Thursday 2 April 2009

the book next door

One reason the University Library in Cambridge kicks the ass of the British Library and, from everything I hear though I've never been there, Bodleian, is that you get to roam through the bookstacks in manner of a hungry gazelle in a forest of plums. Sending for things from catalogues is all very well, but it's a strategy that will only ever find you the things that you're looking for. When I was doing my PhD, I found inordinate numbers of useful things by going to where the books I knew I wanted were and scrabbling around in the neighbouring shelves. Some people say I wasted a lot of time also, but where are those people now? I don't know.

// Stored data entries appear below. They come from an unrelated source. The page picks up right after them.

/-- Settles O29: words by their OP, then each clause from the state the toggle leaves; BEGIN writes all of
`cfg` and `seq` anew. -/
theorem togglesFollowTheirTemplate : Obligations.TogglesFollowTheirTemplate := by
  constructor
  case left =>
    intro w w' hlo hhi hop
    obtain ⟨f, v, h⟩ := exists_toggleOf_of_op hlo hhi
    refine ⟨toggleOf f v, decode_of_opOf_toggleOf h, decode_of_opOf_toggleOf (hop ▸ h), ?_⟩
    rw [toggleFlag_toggleOf, Option.isSome_some]
  case right =>
    intro i f hi
    obtain ⟨v, rfl⟩ := exists_toggleOf_of_toggleFlag hi
    refine ⟨v, fun s => ⟨s.toggled f v, exec_toggleOf f v s, rfl, flag_setFlag_same f v s.cfg,
      fun g hg => flag_setFlag_of_ne hg v s.cfg, fun k => exec_toggleOf f v _,
      fun j hj => exec_seq_of_cfg hj s _ _ _, ?_⟩⟩
    rw [exec_beginInit, exec_beginInit]
    rfl

/-- Settles O30: the laws of writing a flag. -/
theorem toggleLaws : Obligations.ToggleLaws := by
  refine ⟨fun i s hi => ?idempotent, fun i j s hi hj hne => ?commute, fun i j s hi heq => ?laterWins⟩
  all_goals obtain ⟨f, v, rfl⟩ := exists_toggleOf_of_isSome hi
  case idempotent =>
    refine ⟨_, exec_toggleOf f v s, ?_⟩
    rw [exec_toggleOf, toggled_toggled_same]
  case commute =>
    obtain ⟨f', v', rfl⟩ := exists_toggleOf_of_isSome hj
    simp only [toggleFlag_toggleOf, ne_eq, Option.some.injEq] at hne
    refine ⟨_, _, _, exec_toggleOf f v s, exec_toggleOf f' v' s, exec_toggleOf f' v' _, ?_⟩
    rw [exec_toggleOf, toggled_comm hne]
  case laterWins =>
    obtain ⟨v', rfl⟩ := exists_toggleOf_of_toggleFlag (heq.symm.trans (toggleFlag_toggleOf f v))
    refine ⟨_, exec_toggleOf f v s, ?_⟩
    rw [exec_toggleOf, exec_toggleOf, toggled_toggled_same]

/-- Toggles served one after the other leave an idle block as it was but for `cfg`. -/
theorem servedAll_toggles {ts : List Instr} (hts : ∀ i ∈ ts, (toggleFlag i).isSome = true) {s : State}
    (hs : s.Idle) : ∃ g, s.servedAll (ts.map encode) = { s with cfg := g } := by
  induction ts generalizing s with
  | nil => exact ⟨s.cfg, rfl⟩
  | cons i ts ih =>
    obtain ⟨hi, hrest⟩ := List.forall_mem_cons.1 hts
    obtain ⟨f, v, rfl⟩ := exists_toggleOf_of_isSome hi
    obtain ⟨g, hg⟩ := ih hrest (s.toggled_idle f v)
    refine ⟨g, ?_⟩
    rw [List.map_cons, servedAll_cons, served_toggleOf, hg, toggled_of_idle f v hs]

/-- Settles O32: UPDATE_CONFIG finds the mask and the trace as they were before the toggles. -/
theorem togglesThenUpdateEmitTwoBytes : Obligations.TogglesThenUpdateEmitTwoBytes := by
  intro ts s hts hs hm
  obtain ⟨g, hg⟩ := servedAll_toggles hts hs
  rw [hg]
  exact ⟨rfl, _, exec_updateConfig _, wires_updateEvents s.conf hm _⟩

/-! ### SET_EN_MASK and the reserved requests (R243, R246) -/

/-- Settles O33. -/
theorem setEnMaskWritesALegalMask : Obligations.SetEnMaskWritesALegalMask := by
  refine fun m s => ⟨fun hm => ?legal, fun hm => ?zero⟩
  case legal =>
    simp only [exec, execSetEnMask, if_neg hm]
    rfl
  case zero =>
    simp only [exec, execSetEnMask, if_pos hm]
    rfl

theorem accept_of_reservedOp {w : Word} {op : Byte} (h : decode w = .error (.reservedOp op)) (s : State) :
    accept w s = .next s := by
  simp [accept, h, acceptReject]

/-- Settles O42: the OP is that of no row, so the ready block takes the word and does nothing with it. -/
theorem reservedRequestsDoNothing : Obligations.ReservedRequestsDoNothing := by
  intro s w rest hwf hb hin hop
  obtain ⟨-, hreserved⟩ := requestWordsByOpValue w
  rw [step_of_ready hwf hb hin, accept_of_reservedOp (hreserved hop)]

end Sys2Proof.Machine
end

section
/-! The Enable mask on I2C (45_configuration.md R245, O50): the calls a micro-event list makes there are the
same at every legal mask, and so are those of two blocks that differ in nothing else. -/

namespace Sys2Proof.Machine

/-! ### The calls of a framed byte (R137) -/

@[simp] theorem transportActs_append (c : Config) (as bs : List MicroEvent) :
    transportActs c (as ++ bs) = transportActs c as ++ transportActs c bs :=
  List.filterMap_append

theorem transportActs_phaseEv (c : Config) (rs : Bool) (en : BitVec 2) (d : Byte) (es : List MicroEvent) :
    transportActs c (phaseEv rs en d :: es) = realise c ⟨rs, en, d⟩ :: transportActs c es := rfl

theorem transportActs_wait (c : Config) (n : Nat) (es : List MicroEvent) :
    transportActs c (.wait n :: es) = transportActs c es := rfl

section
variable {c : Config} {m m' : BitVec 2} (hi : c.transport = .i2c) (hm : m ≠ 0#2) (hm' : m' ≠ 0#2)
include hi hm hm'

/-- The backpack byte has one Enable bit, the or of the mask (R82). -/
theorem realise_i2c_mask (rs : Bool) (d : Byte) : realise c ⟨rs, m, d⟩ = realise c ⟨rs, m', d⟩ := by
  have henable : (m != 0#2) = (m' != 0#2) := by rw [bne_iff_ne.2 hm, bne_iff_ne.2 hm']
  simp only [realise, hi, Phase.i2cByte, henable]

theorem transportActs_tx (rs : Bool) (d : Byte) :
    transportActs c (tx c m rs d) = transportActs c (tx c m' rs d) := by
  have hphase := realise_i2c_mask hi hm hm' rs d
  simp only [tx, transportActs_phaseEv, transportActs_append, transportActs_wait, hphase]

All of which I say because I sent for a book in British Library yesterday, and the book-picker in Boston Spa sent me the book next to it on the shelf, viz. The Magnolia Lady, by Constance Smedley (1932):
A lighthearted and exciting story of the strange happenings which befall a party of English people who are staying at a beautiful Italian villa. Into the romantic setting comes a mysterious young man, a modern Shelley, with Shelley's irritating idealism about, and indifference to, his feminine friends.
Completely destitute, he becomes private secretary to the Magnolia Lady. He is soon involved, with the rest of the party, in the plots of international crooks, the operations of a Fascist Secret Society, and a ghost story connected with the pirates who once roamed the Mediterranean.
His love affairs are not the least exciting of his adventures.
The Magnolia Lady, with her fine sense of values, her generosity and surprising impulses, the provocative and shame-free Andre, and Elisabeth, indolent and witty, are most agreeable company.
The villa, the gardens and the bay of Perigi are as vivid as they are enchanting.

2 comments:

John Finnemore said...

An eager public demands to know: if not his love affairs, then which are the least exciting of his adventures?

Robert Hudson said...

Well, I have the book still, and I will be in the library tomorrow between late morning and early afternoon. If you find me there then, I may tell you and I may not.